Gold Coast University Hospital, Southport, QLD, 4217, Australia.

South Eastern Area Laboratory Services, Sutherland Hospital, Caringbah, NSW, 2229, Australia.

出版信息

Curr Top Microbiol Immunol. 2017;402:179-191. doi: 10.1007/82_2016_56.

DOI:10.1007/82_2016_56
PMID:28303476
Abstract

The three recognised Photorhabdus species are bioluminescent Gram-negative bacilli of the family Enterobacteriaceae. They are all pathogenic to insects and form a symbiotic relationship with nematodes of the genus Heterorhabditis. P. luminescens and P. temperata are both harmless to humans whilst P. asymbiotica, on the other hand, is a human pathogen that is a symbiont of the newly described nematode vector, Heterorhabditis gerrardi. In this chapter, we review the epidemiological and clinical features of eighteen human cases of P. asymbiotica infection including fifteen from the published literature and three previously unreported cases. Human infection has been reported in the USA and Australia and probably occurs in other parts of Asia where it remains undocumented. Infection occurs most commonly in warmer months particularly after rainfall. Patients may have a history of recent exposure to sand or sandy soil.
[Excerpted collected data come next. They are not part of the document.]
-- ==== Sys2Proof/Machine/Special.lean ====
section
/-! DEFINITION. The special functions of R287 on exact values: 2^a and log2 a as fixed-point numbers of 320 bits with
a mark that the true value lies above, 1/a and 1/√a exactly with the same mark. Each lies far closer to the true
value than any rounding of an FP32 result can tell apart (log entry for R287). -/

namespace Sys2Proof.Machine

/-- Fraction bits of the fixed-point values. -/
def fixBits : Nat := 320
/-- 2^g for a fraction g of k bits in fixed point: `root` is 2^(2^-i) for the bit being read, from the top. -/
def expFrac (g : Nat) : Nat → Nat → Nat → Nat
  | 0, _, acc => acc
  | k + 1, root, acc =>
    let acc := if g / 2 ^ k % 2 = 1 then acc * root / 2 ^ fixBits else acc
    expFrac g k (isqrt (root * 2 ^ fixBits) (fixBits + 2)) acc
/-- Fraction bits of an FP32 number. -/
def argBits : Nat := 149
/-- 2^a for a finite a ≠ 0 (R287) (DEDUCED, log 57). -/
def exp2Fin (neg : Bool) (m : Nat) (e : Int) : FVal :=
  if 9 ≤ e + (ilog2 m : Int) then .fin false 1 (if neg then -300 else 300) true
  else
    let n : Int := (m * 2 ^ (e + argBits).toNat : Nat)
    let a : Int := if neg then -n else n
    let q := a / (2 ^ argBits : Nat)
    let g := (a % (2 ^ argBits : Nat)).toNat
    if g = 0 then .exact false 1 q
    else
      let root := isqrt (2 * 2 ^ fixBits * 2 ^ fixBits) (fixBits + 2)
      .fin false (expFrac g argBits root (2 ^ fixBits)) (q - fixBits) true
/-- VEXP2's lane (R287). -/
def vexp2 (e : Env) : FVal → Nat × Flags
  | .nan s => nanResult f32 false s
  | .inf s => if s then (0, 0) else (infBits f32, 0)
  | .fin s m x _ => if m = 0 then finish f32 e (.exact false 1 0) else finish f32 e (exp2Fin s m x)
/-- VRCP's lane (R287). -/
def vrcp (e : Env) (a : FVal) : Nat × Flags := fdiv f32 e (.exact false 1 0) a
/-- 1/√(m 2^x) for m > 0. -/
def rsqrtFin (m : Nat) (x : Int) : FVal :=
  let m' := if x % 2 = 0 then m else 2 * m
  let x' := if x % 2 = 0 then x else x - 1
  let r := isqrt (2 ^ 320 / m') 161
  .fin false r (-160 - x' / 2) (r * r * m' != 2 ^ 320)
/-- VRSQ's lane (R287). -/
def vrsq (e : Env) : FVal → Nat × Flags
  | .nan s => nanResult f32 false s
  | .inf s => if s then nanResult f32 true false else (0, 0)
  | .fin s m x _ =>
    if m = 0 then (signBit f32 s + infBits f32, fDZ)
    else if s then nanResult f32 true false
    else finish f32 e (rsqrtFin m x)
/-- The first k fraction bits of log2 y for y in [1, 2) in fixed point. -/
def logFrac : Nat → Nat → Nat → Nat
  | 0, _, acc => acc
  | k + 1, y, acc =>
    let y := y * y / 2 ^ fixBits
    if 2 ^ (fixBits + 1) ≤ y then logFrac k (y / 2) (2 * acc + 1) else logFrac k y (2 * acc)
/-- log2 of m 2^x for m > 0: exact for a power of two, else 140 fraction bits and the mark (DEDUCED, log 57). -/
def log2Fin (m : Nat) (x : Int) : FVal :=
  let l := ilog2 m
  let n : Int := x + l
  if m = 2 ^ l then .ofInt n
  else
    let f := logFrac 140 (m * 2 ^ (fixBits - l)) 0
    let v : Int := n * (2 ^ 140 : Nat) + f
    if v < 0 then .fin true (v.natAbs - 1) (-140) true else .fin false v.toNat (-140) true
/-- VLOG2's lane (R287). -/
def vlog2 (e : Env) : FVal → Nat × Flags
  | .nan s => nanResult f32 false s
  | .inf s => if s then nanResult f32 true false else (infBits f32, 0)
  | .fin s m x _ =>
    if m = 0 then (signBit f32 true + infBits f32, fDZ)
    else if s then nanResult f32 true false
    else finish f32 e (log2Fin m x)

end Sys2Proof.Machine
end

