/-- An address of R199: a register and a short offset that counts units, or the literal when it is nonzero. -/
def addressOf {n : Nat} (r : Regs) (rs1 : BitVec 6) (lit : Word) (off : BitVec n) (unit : Nat) : Dword :=
  rx r rs1.toNat + (if lit = 0 then off.signExtend 64 * BitVec.ofNat 64 unit else lit.signExtend 64)
/-- R202: the scalar loads with their sizes in bytes, and whether the value is sign-extended. -/
def loadRow : Instr → Option (FmtL × Nat × Bool)
  | .ldb f => some (f, 1, true)
  | .ldbu f => some (f, 1, false)
  | .ldh f => some (f, 2, true)
  | .ldhu f => some (f, 2, false)
  | .ldw f => some (f, 4, true)
  | .ldwu f => some (f, 4, false)
  | .ldd f => some (f, 8, false)
  | _ => none
def loadAddr (r : Regs) (f : FmtL) (size : Nat) : Nat := (addressOf r f.rs1 f.lit f.off size).toNat
/-- A loaded value of a size in an x register (R202). -/
def extended (size : Nat) (signed : Bool) (v : Nat) : Dword :=
  if signed then (BitVec.ofNat (8 * size) v).signExtend 64 else (BitVec.ofNat (8 * size) v).setWidth 64
/-- R202: the scalar stores with their sizes. -/
def storeRow : Instr → Option (FmtS × Nat)
  | .stb f => some (f, 1)
  | .sth f => some (f, 2)
  | .stw f => some (f, 4)
  | .std f => some (f, 8)
  | _ => none
def storeAddr (r : Regs) (f : FmtS) (size : Nat) : Nat := (addressOf r f.rs1 f.lit f.off size).toNat
/-- The space of a load by its sp field: 1 tcm, 2 spm; 0 and 1 are virtual memory (R87). -/
def loadSpace (sp : BitVec 2) : Nat := if sp = 2 then 1 else if sp = 3 then 2 else 0
/-- The space (0 virtual, 1 tcm, 2 spm), address and size of a scalar access. -/
def scalarAccess (r : Regs) (i : Instr) : Option (Nat × Nat × Nat) :=
  match loadRow i, storeRow i with
  | some (f, size, _), _ => some (loadSpace f.sp, loadAddr r f size, size)
  | none, some (f, size) => some (f.sp.toNat, storeAddr r f size, size)
  | none, none => none
/-- R209: the atomics by their numbers. -/
def atomicRow : Instr → Option (FmtAM × Nat)
  | .amoadd f => some (f, 0)
  | .amoand f => some (f, 1)
  | .amoor f => some (f, 2)
  | .amoxor f => some (f, 3)
  | .amomin f => some (f, 4)
  | .amomax f => some (f, 5)
  | .amominu f => some (f, 6)
  | .amomaxu f => some (f, 7)
  | .amoswp f => some (f, 8)
  | .amocas f => some (f, 9)
  | .amofadd f => some (f, 10)
  | .amoaddt f => some (f, 11)
  | _ => none
/-- The access of the bundle that issues, as it leaves the core (R201). -/
def sent (s : State) (kind : AccessKind) (ps : List Piece) (data : Nat) (blocking : Bool) : Access :=
  { kind := kind, core := s.core, ctx := s.ctx, part := partOf s s.core, pc := (cur s).pc, word := 0, pieces := ps,
    data := data, blocking := blocking }
/-- A release's store or atomic leaves its core at a scope (R166, R183): beyond the core the core's dirty lines are
written back first, and it takes the signature of a far core, which is cleared. -/
def sentRel (r : State) (scope : BitVec 3) (a : Access) : State :=
  if scope.toNat < 2 then submit r a
  else
    let u := releaseAll r r.core
    if Config.isHome u.core then submit u a
    else submit (modCore u u.core fun c => { c with sig := 0 }) { a with sig := (coreAt u u.core).sig }
/-- A part of n bytes at an address. -/
def part1 (va n pos : Nat) (write : Bool) : Piece := { va := va, size := n, pos := pos, write := write }
/-- The active lanes of a gather or scatter with their addresses (R207). -/
def activeLanes (r : Regs) (f : FmtR) : List (Nat × Nat) :=
  (List.range 256).filterMap fun l =>
    let x := lane (rv r f.rs2.toNat) l
    if x = 0xFFFFFFFF then none
    else some (l, (rx r f.rs1.toNat + BitVec.ofNat 64 (x.toNat * 2 ^ (f.func.toNat % 4))).toNat)
/-- R220: the copies by their numbers. -/
def copyRow : Instr → Option (FmtC × Nat)
  | .cpy f => some (f, 0)
  | .cpy2 f => some (f, 1)
  | .cpym f => some (f, 2)
  | .cpyw f => some (f, 3)
  | _ => none
/-- The array commands with the operands that they read (R296, R301 to R306). -/
def commandRow : Instr → Option (Option (BitVec 6) × Option (BitVec 6))
  | .mgath f => some (some f.rs1, some f.rs2)
  | .mldb f => some (some f.rs1, none)
  | .mmul _ => some (none, none)
  | .mmuls f => some (some f.rs1, none)
  | .mscale f => some (some f.rs1, some f.rs2)
  | .mstore f => some (some f.rs1, none)
  | .mclr _ => some (none, none)
  | _ => none
def operandOf (r : Regs) (n : Option (BitVec 6)) : Nat := match n with | some n => (rx r n.toNat).toNat | none => 0
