/-- R177 to R179, R195 to R198, R257, R316, R325, R328 to R330, R399, R400: what happens at the homes and their
governors without an instruction: walks and re-walks, token attempts, host and peer requests, HBM errors and leave.
Where the model chooses: which peer's request is refused or waits, and what it is answered, is log 83; how the tokens
of a line move is log 29; when an HBM error and its retry come is log 66; which walk runs first is log 69. -/
def Obligations.HomesActOnTheirEvents : Prop :=
  (∀ (s : State) (slice i : Nat) (a : Access), slice < 256 →
    (s.accesses.filter fun x => x.stage == .walk slice)[i]? = some a →
    (walkable s a = true → exec (.pageWalk slice i) s = .next (runAny s { walk := true } a)) ∧
    (walkable s a = false → exec (.pageWalk slice i) s = .next s)) ∧
  (∀ (s u : State) (slice p va : Nat) (write host : Bool) (fuel lvl table : Nat),
    let w := partAt s p
    let ea := table + 8 * (va / 2 ^ (12 + 9 * lvl) % 512)
    let at_ := w.walkcfg.toNat / 2 ^ 30 % 2 ^ 27 * 2 ^ 30 + ea % 2 ^ 30
    fillWindow s p at_ = .ok u →
    let e := scPeek u (lineKey p at_) (at_ % 64) 8
    let bad : Bool := bits e 52 12 != 0 || bitAt e 10
    (bad = true → walkFrom slice p va write host (fuel + 1) s lvl table = .refuse u 0x18 lvl) ∧
    (bitAt e 11 = true → 0 < lvl → lvl < 3 → bitAt e 2 = false →
      walkFrom slice p va write host (fuel + 1) s lvl table = .refuse u 0x18 lvl) ∧
    (bad = false → bitAt e 11 = false → bitAt e 0 = false → walkFrom slice p va write host (fuel + 1) s lvl table =
      .park (armMonitor u p (at_ / 64)) (at_ / 64) 1 lvl) ∧
    (bad = false → bitAt e 11 = false → bitAt e 0 = true → 0 < lvl → bitAt e 2 = false →
      bits e 30 22 = w.ptroot.toNat / 2 ^ 30 % 2 ^ 22 → walkFrom slice p va write host (fuel + 1) s lvl table =
        walkFrom slice p va write host fuel (walkEnter u slice
          { part := p, level := lvl, tag := va / 2 ^ (12 + 9 * lvl) % 2 ^ (45 - 9 * lvl), table := bits e 12 40 * 4096 })
          (lvl - 1) (bits e 12 40 * 4096)) ∧
    (bad = false → bitAt e 11 = false → bitAt e 0 = true → lvl = 0 → bitAt e 5 = false → bitAt e 6 = true →
      write = false → leafRefused w (bits e 12 40 * 4096 + va % 4096) (BitVec.ofNat 2 (bits e 3 2)) (bitAt e 8) (bitAt e 9) =
        false →
      let t : Tlb := { part := p, base := va / 4096 * 4096, size := 4096, frame := bits e 12 40 * 4096, w := bitAt e 1,
                       d := bitAt e 7, ct := BitVec.ofNat 2 (bits e 3 2), hw := bitAt e 8, dup := bitAt e 9, pte := at_,
                       leaf := e ||| 64 }
      walkFrom slice p va write host (fuel + 1) s lvl table = .ok (tlbEnter (noteType u p at_ (e ||| 64)) slice t) t)) ∧
  (∀ (s : State) (slice : Nat) (a : Access), slice < 256 → s.accesses.filter (unwatched s slice) = [a] → isParked a = true →
    (s.accesses.find? fun x => x.id == a.id && isParked x) = some a →
    exec (.monitorRewalk slice) s = .next (rewalk s a)) ∧
  (∀ (s : State) (i : Nat) (a : Access) (j : Nat), s.accesses[i]? = some a → a.stage = .token j none →
    (s.cycle < a.sent + 2048 → exec (.transientTimeout i) s = .next s) ∧
    (a.sent + 2048 ≤ s.cycle → j < 3 → exec (.transientTimeout i) s =
      .next (keepAccess (dropAccess s a.id) { a with stage := .token (j + 1) none, sent := s.cycle })) ∧
    (a.sent + 2048 ≤ s.cycle → 3 ≤ j → agentBusy s a = false → exec (.transientTimeout i) s =
      .next (keepAccess (dropAccess s a.id) { a with stage := .token 4 (some s.cycle), sent := s.cycle }))) ∧
  (∀ (s : State) (p line : Nat) (a : Access), p < 64 →
    let l := s.accesses.filter fun x => x.part == p && headVa x / 64 == line && (persistentSince x).isSome
    firstServed s l = some a →
    let t := runAny s { grant := true, active := true } a
    let aged (b : Access) : Access := if l.any (fun c => c.id == b.id) = true then { b with sent := s.cycle } else b
    exec (.persistentActivate p line) s = .next { t with accesses := t.accesses.map aged }) ∧
  (∀ (s : State) (l : List Access) (a : Access), firstServed s l = some a →
    a ∈ l ∧ ∀ b ∈ l, servedFirst s a b = true) ∧
  (∀ (s : State) (p va size : Nat) (h : HomeLine) (t : Tlb), p < 64 → va + size ≤ 2 ^ 57 → 0 < size →
    va % 64 + size ≤ 64 →
    (partAt s p).cut = none → (partAt s p).live = true → (partAt s p).tdi = .run → (∀ a ∈ s.accesses, a.host = false) →
    (∀ e ∈ s.parts, e.2.winQ = []) → (partAt s p).transit = [] → inWindow (partAt s p) va = false → tlbFind s (homeIn s p va) p va = some t → t.dup = false → t.hw = false → t.ct = 1 →
    homeLine s (lineKey p va) = some h → isPeer h.pa = false → h.eng = none →
    (∃ u, exec (.hostRead p va size) s = .next u ∧ u.accessId = s.accessId + 1 ∧
      (partAt u p).answers = (partAt s p).answers ++
        [(s.accessId, some (toBytes (bytesAt s (.home (homeIn s p va) (lineKey p va)) (va % 64) size) size))]) ∧
    (∀ b, b.length = size → t.w = true → t.d = true →
      ∃ u, exec (.hostWrite p va b) s = .next u ∧ u.accessId = s.accessId + 1 ∧
        (∀ j, j < size → byteOf u (.home (homeIn s p va) (lineKey p va)) (va % 64 + j) = b.getD j 0) ∧
        KeptBut s u (.home (homeIn s p va) (lineKey p va)) (va % 64) size)) ∧
  (∀ (s : State) (p va size : Nat), p < 64 → va + size ≤ 2 ^ 57 → 0 < size → (partAt s p).cut = none →
    (partAt s p).tdi ≠ .run →
    exec (.hostRead p va size) s = .next (modPart { s with accessId := s.accessId + 1 } p fun q =>
      { q with answers := q.answers ++ [(s.accessId, none)] }) ∧
    (∀ b, b.length = size → exec (.hostWrite p va b) s = .next (modPart { s with accessId := s.accessId + 1 } p fun q =>
      { q with aer := q.aer ++ [(va, size)] }))) ∧
  (∀ (s : State) (pa : Nat), peerBad s pa = true → (∀ x ∈ s.peerWait, peerHeld s x = true) →
    exec (.peerRequest (.miss pa)) s = .next { s with peerOut := s.peerOut ++ [(pa, none)] }) ∧
  (∀ (s : State) (pa : Nat), pa < 2 ^ 39 → (frameAt s pa).poisoned = false → keyOfPa s pa = none →
    s.parts.any (fun e => e.2.live && granted e.2 pa) = true → s.retries.contains (pa / 64) = true →
    exec (.peerRequest (.miss pa)) s = .next { s with peerWait := s.peerWait ++ [.miss pa] }) ∧
  (∀ (s : State) (pa : Nat), pa < 2 ^ 39 → pa % 8 = 0 → (frameAt s pa).poisoned = false → keyOfPa s pa = none →
    s.parts.any (fun e => e.2.live && granted e.2 pa) = true → s.retries.contains (pa / 64) = false →
    (∀ e ∈ s.parts, e.2.cut = none) → (∀ x ∈ s.peerWait, peerHeld s x = true) →
    let d := paLine s pa
    exec (.peerRequest (.miss pa)) s = .next { s with peerOut := s.peerOut ++ [(pa, some d.1)] } ∧
    (∀ x m, exec (.peerRequest (.writeback pa x m)) s = .next (setPaLine s pa (lineMerge d.1 x m) d.2)) ∧
    (∀ b c, exec (.peerRequest (.atomic pa 0 b c)) s = .next
      (answerPeer (setPaLine s pa (linePut d.1 (pa % 64) 8 (BitVec.ofNat 64 (lineGet d.1 (pa % 64) 8) + b).toNat) d.2) pa
        (some (BitVec.ofNat 512 (lineGet d.1 (pa % 64) 8 % 2 ^ 64))))) ∧
    (∀ x, d.2 &&& dwordMask (pa % 64) 8 = 0 → exec (.peerRequest (.fullWrite pa x)) s = .next
      (answerPeer (setPaLine s pa (linePut d.1 (pa % 64) 8 x.toNat) (d.2 ||| dwordMask (pa % 64) 8)) pa (some 0))) ∧
    (d.2 &&& dwordMask (pa % 64) 8 = 0 → exec (.peerRequest (.fullRead pa)) s = .next
      { s with peerWait := s.peerWait ++ [.fullRead pa] }) ∧
    (d.2 &&& dwordMask (pa % 64) 8 ≠ 0 → exec (.peerRequest (.fullRead pa)) s = .next
      { s with peerOut := s.peerOut ++ [(pa, some (BitVec.ofNat 512 (lineGet d.1 (pa % 64) 8)))] }) ∧
    exec (.peerRequest (.fullClear pa)) s = .next (dropSeal (setPaLine s pa d.1 0) pa)) ∧
  (∀ (s : State) (line : Nat),
    (s.retries.contains line = false → keyOfPa s (64 * line) = none →
      exec (.hbmReadError line) s = .next { s with retries := s.retries ++ [line] }) ∧
    (s.retries.contains line = true → (∀ a ∈ s.accesses, onRetry line a = false) →
      (∃ t, exec (.hbmRetry line true) s = .next t ∧ t.retries = s.retries.filter (· != line) ∧ t.hbm = s.hbm ∧
        t.frames = s.frames ∧ t.accesses = s.accesses) ∧
      (∃ t, exec (.hbmRetry line false) s = .next t ∧ t.retries = s.retries.filter (· != line) ∧
        (frameAt t (64 * line)).poisoned = true ∧ t.poisonLog = s.poisonLog ++ [64 * line / 4096 * 4096] ∧
        ∀ q, inRanges (partAt t q).granted (64 * line / 4096 * 4096) = false))) ∧
  (∀ (s : State) (die : Nat) (r : LeaveReq), die < 4 →
    let d := dieAt s die
    (∀ v, exec (.limitChange die 0 v) s = .next (modDie s die fun d => { d with blim := min v 16 }) ∧
      exec (.limitChange die 1 v) s = .next (modDie s die fun d => { d with clim := min v 64 })) ∧
    (d.clim ≤ (d.holders.filter fun x => x.kind == 1).length → exec (.powerLeaveGrant die 1) s = .next s) ∧
    ((d.holders.filter fun x => x.kind == 1).length < d.clim →
      oldestLeave (d.leaveQ.filter fun x => x.kind == 1) = some r →
      ∃ t, exec (.powerLeaveGrant die 1) s = .next t ∧ (dieAt t die).holders = d.holders ++ [r] ∧
        (dieAt t die).leaveQ = d.leaveQ.filter fun x => x != r) ∧
    (∀ b, (d.holders.filter fun x => x.kind == 0).length < d.blim →
      oldestLeave (d.leaveQ.filter fun x => x.kind == 0) = some r → (cluAt s (r.core / 8)).chosen = some b →
      b.core = r.core → b.ctx = r.ctx → b.dead = false →
      ∃ t, exec (.powerLeaveGrant die 0) s = .next t ∧ (dieAt t die).holders = d.holders ++ [r] ∧
        (cluAt t (r.core / 8)).holder = some (b.core, b.ctx) ∧ (cluAt t (r.core / 8)).remain = b.n ∧
        (ctxAt t b.core b.ctx).wait = none)) ∧
  (∀ (s : State) (clu : Nat) (b : Belay), clu < 64 → (cluAt s clu).holder = none → (cluAt s clu).chosen = none →
    pickBelay s clu = some b →
    ∃ t, exec (.belayGrant clu) s = .next t ∧ (cluAt t clu).chosen = some b ∧
      (cluAt t clu).belays = dropFirst b (cluAt s clu).belays ∧
      (dieAt t (clu / 16)).leaveQ = (dieAt s (clu / 16)).leaveQ ++
        [{ kind := 0, core := b.core, ctx := b.ctx, copy := 0, cycle := s.cycle }])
P. asymbiotica causes both locally invasive soft tissue infection and disseminated disease with bacteraemia. Soft tissue infection may be multifocal with involvement of more than one limb and the trunk. The organism is sensitive to a number of antibiotics in vitro, but treatment failures have been associated with the use of beta-lactams and aminoglycosides. We suggest treatment with a four-week course of an oral fluoroquinolone such as ciprofloxacin. The organism grows readily on standard media from specimens such as wound swabs, pus, blood and even sputum and can be identified in a clinical microbiology laboratory but the diagnosis needs to be considered. The correct diagnosis is most likely to be made where there is close cooperation between clinician and microbiologist.

摘要

三种公认的 Photorhabdus 物种是发光革兰氏阴性杆菌,属于肠杆菌科。它们对昆虫均具有致病性,并与异小杆线虫属的线虫形成共生关系。P. luminescens 和 P. temperata 对人类均无害,而另一方面,P. asymbiotica 是一种人类病原体,是新描述的线虫载体 Heterorhabditis gerrardi 的共生体。在本章中,我们回顾了 18 例人类 P. asymbiotica 感染的流行病学和临床特征,其中包括 15 例来自已发表的文献和 3 例以前未报道的病例。已在美国和澳大利亚报告了人类感染病例,并且可能在亚洲其他地区发生,但尚未记录在案。感染最常发生在温暖的月份,特别是在降雨后。患者可能有最近接触沙子或沙质土壤的病史。P. asymbiotica 可引起局部侵袭性软组织感染和播散性疾病伴菌血症。软组织感染可能是多灶性的,累及一个以上肢体和躯干。该生物体在体外对许多抗生素敏感,但与使用β-内酰胺类和氨基糖苷类抗生素相关的治疗失败。我们建议使用口服氟喹诺酮类药物(如环丙沙星)治疗 4 周疗程。该生物体可从伤口拭子、脓液、血液甚至痰液等标本中在标准培养基上良好生长,并且可以在临床微生物学实验室中鉴定,但需要考虑诊断。在临床医生和微生物学家之间密切合作的情况下,最有可能做出正确诊断。